Question-and-Answer Session
Operator
Your first question comes from Matthew Carletti – Fox-Pitt, Kelton.
Matthew Carletti – Fox-Pitt, Kelton
Looking back to the first quarter casualty you bumped up the accident year loss ratio kind of given pricing trends and what you saw in lost costs and since then it’s been kind of a slow but steady improvement it seems both in 2Q and 3Q to slightly better accident year loss ratios. Could you just comment on what you’ve seen over the past six or nine months that has led you to bring that ratio down? What’s gone on with loss costs?
Joseph E. Dondanville
It’s basically favorable development because there’s nothing that you can do as far as making up the deterioration and the losses on price other than looking at our historical performance and that the base that we’re building off of our loss picks has continuously improved beyond what we originally estimated.

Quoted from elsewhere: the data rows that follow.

-- ==== Sys2Proof/Safety.lean ====
section
/-! DEFINITION. The terms the statements use: the laws every step keeps, and the effects of the rules written out as the
manual's tables give them, field by field, apart from the meanings that carry them out. -/

namespace Sys2Proof.Safety

open Sys2Proof.Machine

/-! ## The laws of the station's state -/

/-- A channel whose HELD flag is set has a guard mode (R83). While the guard is TRIPPED every channel with a guard mode is
held (R88, R114). The cause set is empty exactly in NORMAL (R97). -/
structure GuardLaw (s : State) : Prop where
  heldHasMode : ∀ i : Fin 8, s.channels[i].held = true → s.channels[i].guardMode ≠ .none
  trippedHolds : s.guard.state = .tripped → ∀ i : Fin 8, s.channels[i].guardMode ≠ .none → s.channels[i].held = true
  causes : s.guard.state = .normal ↔ s.guard.causes = 0

/-- The return window lies in 1 to 8 and bounds the in-flight list, whose records carry consecutive sequence numbers that
end one below the next one; resend counts stop at 15; the resend position names an entry (R129, R133, R136). -/
structure InFlightLaw (s : State) : Prop where
  window : 1 ≤ s.params.returnWindow.toNat ∧ s.params.returnWindow.toNat ≤ 8
  bounded : s.ret.inFlight.length ≤ s.params.returnWindow.toNat
  consecutive : ∀ (i : Nat) (h : i < s.ret.inFlight.length),
    s.ret.inFlight[i].seq = s.ret.nextSeq - BitVec.ofNat 8 (s.ret.inFlight.length - i)
  resends : ∀ (i : Nat) (h : i < s.ret.inFlight.length), s.ret.inFlight[i].resends ≤ 15
  position : ∀ p, s.ret.resendAt = some p → p < s.ret.inFlight.length

/-- The queues stay within their places, at most one OVERFLOW waits, one that waits has losses to report, and a first-loss
cycle is present exactly while losses are counted (R124 to R126, R130, R131). -/
structure QueueLaw (s : State) : Prop where
  replies : s.ret.replies.length ≤ 8
  events : s.ret.events.length ≤ 16
  oneOverflow : s.ret.events.count .overflow ≤ 1
  overflowReports : Waiting.overflow ∈ s.ret.events → s.ret.lost ≠ 0
  firstLoss : s.ret.firstLoss = none ↔ s.ret.lost = 0

/-- The station tag memory holds a stored reply exactly when its tag is not 0, and that reply carries its tag (R153). -/
structure TagLaw (s : State) : Prop where
  noTag : s.agent.stationTag = 0 → s.agent.stored = none
  tagged : s.agent.stationTag ≠ 0 → ∃ r, s.agent.stored = some r ∧ r.tag = s.agent.stationTag

/-- Every parameter lies in the range its row of the table gives (R174). -/
structure ParamLaw (s : State) : Prop where
  coastLimit : 1 ≤ s.params.coastLimit.toNat ∧ s.params.coastLimit.toNat ≤ 15
  quickConfirm : s.params.quickConfirm.toNat ≤ 1
  returnWindow : 1 ≤ s.params.returnWindow.toNat ∧ s.params.returnWindow.toNat ≤ 8
  retryInterval : 4 ≤ s.params.retryInterval.toNat ∧ s.params.retryInterval.toNat ≤ 255
  retryLimit : 1 ≤ s.params.retryLimit.toNat ∧ s.params.retryLimit.toNat ≤ 15
  guardPolarity : s.params.guardPolarity.toNat ≤ 1
  confirmCount : 1 ≤ s.params.confirmCount.toNat ∧ s.params.confirmCount.toNat ≤ 4
  channelConfig : ∀ i : Fin 8, s.params.channelConfig[i].toNat ≤ 15
  guardMode : ∀ i : Fin 8, s.params.guardMode[i].toNat ≤ 3
  address : 1 ≤ s.agent.address.toNat ∧ s.agent.address.toNat ≤ 32

/-- Outside a reset, a channel's configuration to come is the one its parameter codes, and its guard mode the one its
guard-mode parameter codes (R81 to R83). -/
structure ConfigLaw (s : State) : Prop where
  config : s.inReset = false → ∀ i : Fin 8,
    s.channels[i].pending.getD s.channels[i].config = configOf s.params.channelConfig[i]
  guardMode : s.inReset = false → ∀ i : Fin 8, s.channels[i].guardMode = guardModeOf s.params.guardMode[i]

/-- The framer reports the link present: LOCKED or COASTING (R37). -/
def follows (s : State) : Bool :=
  s.framer.acquisition == .locked || s.framer.acquisition == .coasting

Matthew Carletti – Fox-Pitt, Kelton
So in other words it kind of lowered the bar, prior years are better than you thought and it lowered the bar for current business?
Joseph E. Dondanville
Yes.
Operator
Your next question comes from Bijan Moazami – FBR Capital Markets.
Bijan Moazami – FBR Capital Markets
This question is for Mike Stone. I’m trying to get an understanding of exactly what happened during last quarter. On one hand a lot of brokers were saying that AIG were cutting rates as much as 40% in the wholesale brokerage market and now it seems that that has somewhat cut back into normal. On the other hand, I’m a little bit worried about any increase in unemployment rate what the impact of that would be, what the impact would decrease in the stock market. Will it be under D&O losses?
And also with the November election, with Democrats probably taking over would that increase the probability of some of the regulation going the wrong way? I’m just trying to understand the dynamic of the pricing in the context of what you guys think about loss costs going forward.
Michael J. Stone
Bijan I’ll try to answer that multi-part question the best I can. I think certainly on the AIG front it’s been a bit of a mixed bag I think from that perspective. We’ve seen them be very competitive in some areas and not as competitive in some other areas. I think they’re certainly being competitive in the surplus lines arena. But they have been competitive for the foreseeable past, so it’s really not any great change there. But it’s certainly not seeing them increase rates.